Why did his methodology evolve, and what does this tell us about him? Does his process indicate somebody of unusual intelligence and preparation – thoughtfully developed to avoid detection – or was it the happiest accident a serial mass murderer could ask for?
Does the Man from the Train as an anonymous entity conform to what we know about serial killers generally, and how? Does the person James believes was responsible, and how? Are there modern equivalents of the Man from the Train?
If James is even remotely accurate about the number of victims, the Man from the Train would be the most prolific known serial killer in United Sates history, and he’d probably be in the top five worldwide. Or maybe he’s not, because lists of serial killers generally only include those active in the middle of the 20th Century and beyond. Some additional context on serial killers would help us understand whether he was a special type of monster.
Alas, James seems shockingly incurious about these questions and issues. Outside of naming the Man from the Train, he shows almost no interest in him as a human being, or as an example of aberrant psychology.
There’s this hint of self-satisfaction in the whole endeavor, that detailing and connecting these crimes and naming a perpetrator were wholly sufficient and satisfying. They might have been for James, but the subject is begging for more.
I stumbled across this book, while searching for new theories about the Hinterkaifeck Murders.

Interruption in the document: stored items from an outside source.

-- ==== Sys2Proof/Machine/Dispatch.lean ====
section
/-! DEFINITION. One arm for each constructor of Instr: the one direct call of its meaning. -/

namespace Sys2Proof.Machine
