/-- What lets an instruction on micro-threads begin (R262). -/
def State.ThreadsReady (s : State) : Prop := s.core.vec.cfg.vlx = false ∧ s.core.mat.mode = .threaded

/-- A rising step of `c` mA by the core in focus need not wait: nobody waits in the die's queue, the balance covers what held
load does not, and a pinned core comes in its turn (R355 to R358). -/
def State.Affordable (s : State) (c : Nat) : Prop :=
  s.core.power.paid = false ∧ (s.corePinned s.core.id = true → s.pinnedTurn s.core.id = true) ∧ (s.die (dieOf s.core.id)).charges = [] ∧
    s.netCharge s.core.id c ≤ (s.die (dieOf s.core.id)).bUp

end Sys2Proof.Machine
end

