-- ==== Sys2Proof/Certificates/Slice0/Obligations.lean ====
section
/-! DEFINITION. The statements for the provers: what the machine does, rule by rule of spec/. A statement about an
instruction's result concludes that `exec` answers that next state; what it leaves unchanged stands in the frames of
Safety.lean. -/

open Sys2Proof Sys2Proof.Machine

/-! ### Reset, the invariant, decoding and the step -/

/-- The registers read after reset as the Reset columns of R100 to R104, R160, R191, R211, R231, R232, R286, R287 and
R363 give them, both balances of every die are full (R354), and the module waits for an image. The vector limits of
kvlmax and kmvlmax for whole lane maps (log entry 8), the full vector registers (log entry 4) and region 0 alone live
(log entry 10) are the model's choices. -/
def Obligations.ResetValues : Prop :=
  (∀ p ∈ ([(0x800, 0), (0x801, 0), (0x802, 0), (0x804, 0), (0x805, 0), (0x806, 0), (0x807, 0x14080),
      (0x808, 1), (0xCC0, 0), (0xCC1, 0x3000), (0xCC2, 8192), (0xCC9, 0), (0xCCB, 0), (0xCCC, 0), (0xCCD, 0),
      (0xCCE, 0), (0xCCF, 0)] : List (Nat × Word)), State.reset.readCsr p.1 = some p.2) ∧
    (∀ d, (State.reset.die d).bUp = 64000 ∧ (State.reset.die d).bDn = 64000) ∧
    (∀ r, State.reset.isFull r = decide (r < 32)) ∧
    State.reset.live = [0] ∧ State.reset.dev.service = .awaitImage ∧ State.reset.core.mat.mode = .vector

/-- The state after reset has its memory, and every core's stores and siding, in canonical form. -/
def Obligations.ResetCanonical : Prop :=
  State.reset.Inv ∧ State.reset.CoresCanonical

/-- Every step of the machine, whatever it runs and whatever the other agents do, keeps the memory in its canonical
form, so that equal memories stay equal data. -/
def Obligations.StepKeepsMemoryCanonical : Prop :=
  ∀ s s' : State, s.Inv → step s = .next s' → s'.Inv

/-- Every step of the machine keeps every core's lane slices, operand store, armed weights and siding image in
canonical form. -/
def Obligations.StepKeepsCoresCanonical : Prop :=
  ∀ s s' : State, s.CoresCanonical → step s = .next s' → s'.CoresCanonical

/-- Every encoded instruction that is well formed has a word, and the decoder reads that word as the same instruction
with every operand: no bit of an encoding is dropped. A word that the decoder accepts is the word of a well-formed instruction, so
that no must-be-zero field of it holds another value (R28 to R38). The reserved encodings decode to nothing: all zeros and all ones,
bits [1:0] other than 3, the major opcodes that R29 marks illegal and its absent forms, a reserved funct6 of KA and funct3 of KX and
KS, and the KM hint 3 that must be understood (R29, R31, R35 to R37, R40). -/
def Obligations.DecodeEncode : Prop :=
  (∀ i : Instr, i.wellFormed = true → i.isEvent = false → ∃ w, encode i = some w ∧ decode w = .ok i) ∧
  (∀ (w : Word32) (i : Instr), decode w = .ok i → i.wellFormed = true ∧ i.isEvent = false ∧ encode i = some w) ∧
  (∀ w : Word32,
      let major : BitVec 7 := w.extractLsb' 0 7
      let funct3 : BitVec 3 := w.extractLsb' 12 3
      let fmt : BitVec 2 := w.extractLsb' 25 2
      let funct6 : BitVec 6 := w.extractLsb' 26 6
      let mode : BitVec 3 := w.extractLsb' 29 3
      let hint : BitVec 3 := w.extractLsb' 26 3
      w = 0 ∨ w = 0xFFFFFFFF ∨ w.extractLsb' 0 2 ≠ 3#2 ∨ major ∈ [0x57, 0x6B, 0x77, 0x1F, 0x3F, 0x5F, 0x7F] ∨
          major ∈ [0x07, 0x27] ∧ funct3 ≠ 2 ∨ major ∈ [0x43, 0x47, 0x4B, 0x4F, 0x53] ∧ fmt ≠ 0 ∨
          major = 0x0B ∧ 0x38 ≤ funct6.toNat ∨ major = 0x5B ∧ funct3 ∈ [3, 6, 7] ∨ major = 0x7B ∧ funct3 ∈ [6, 7] ∨
          major = 0x2B ∧ mode ≠ 7 ∧ hint = 7 →
        ∀ i, decode w ≠ .ok i)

After reading Bill James’ chapter on these murders, I was really surprised by the huge amount of information (family name of the victims, the location of the bodies, the age of the young girl, the demolition of the farm, the dates given in this chapter – just check an online calendar of 1922 to see that the days, i.e. Saturday, Sunday…, and dates do not agree) that significantly differs from the information that can be found in the police reports.
I have to admit that you must know German to understand the police reports and testimonies, which itself contain lots of contradictory information, but the most relevant information can be found well summarized online – most of it even on the English Wikipedia page, though the wiki page also contains some incorrect folktales.
In addition, it appears to me that all testimonies that do not fit into the theory of a serial killer are treated as folk tales by Bill James.
Of course, there’s always the possibility that all police reports and testimonies are incorrect, but for me the vast amount of deviations between Bill James’ chapter on Hinterkaifeck and the German police reports casts a doubt on the remaining chapters of the book.
I had read the Wikipedia about the Hinterkaifeck murders long before I read the Man From The Train. I agree that the Jameses treat aspects of the story as folktales and I genuinely don’t understand the reason, as these details don’t really mean that the murderer was not the same.
For example re the noises the previous maid had heard: the murderer was known to stalk his potential victims early in his murderous career and he had hid in barns and an attic (in Villisca) before. In 1922 the murderer would have been almost 60 years old and most likely not as physically strong as he was 10 years ago. It makes sense that he would hide and stalk the family in order to make sure he would be able to overpower four adults.
The fact that he remained in the farm afterwards, it is something that he has done before as it is believed he stayed in a cabin in the Allen property after the crime in 1901; maybe he was wounded? hungry? had nowhere to go?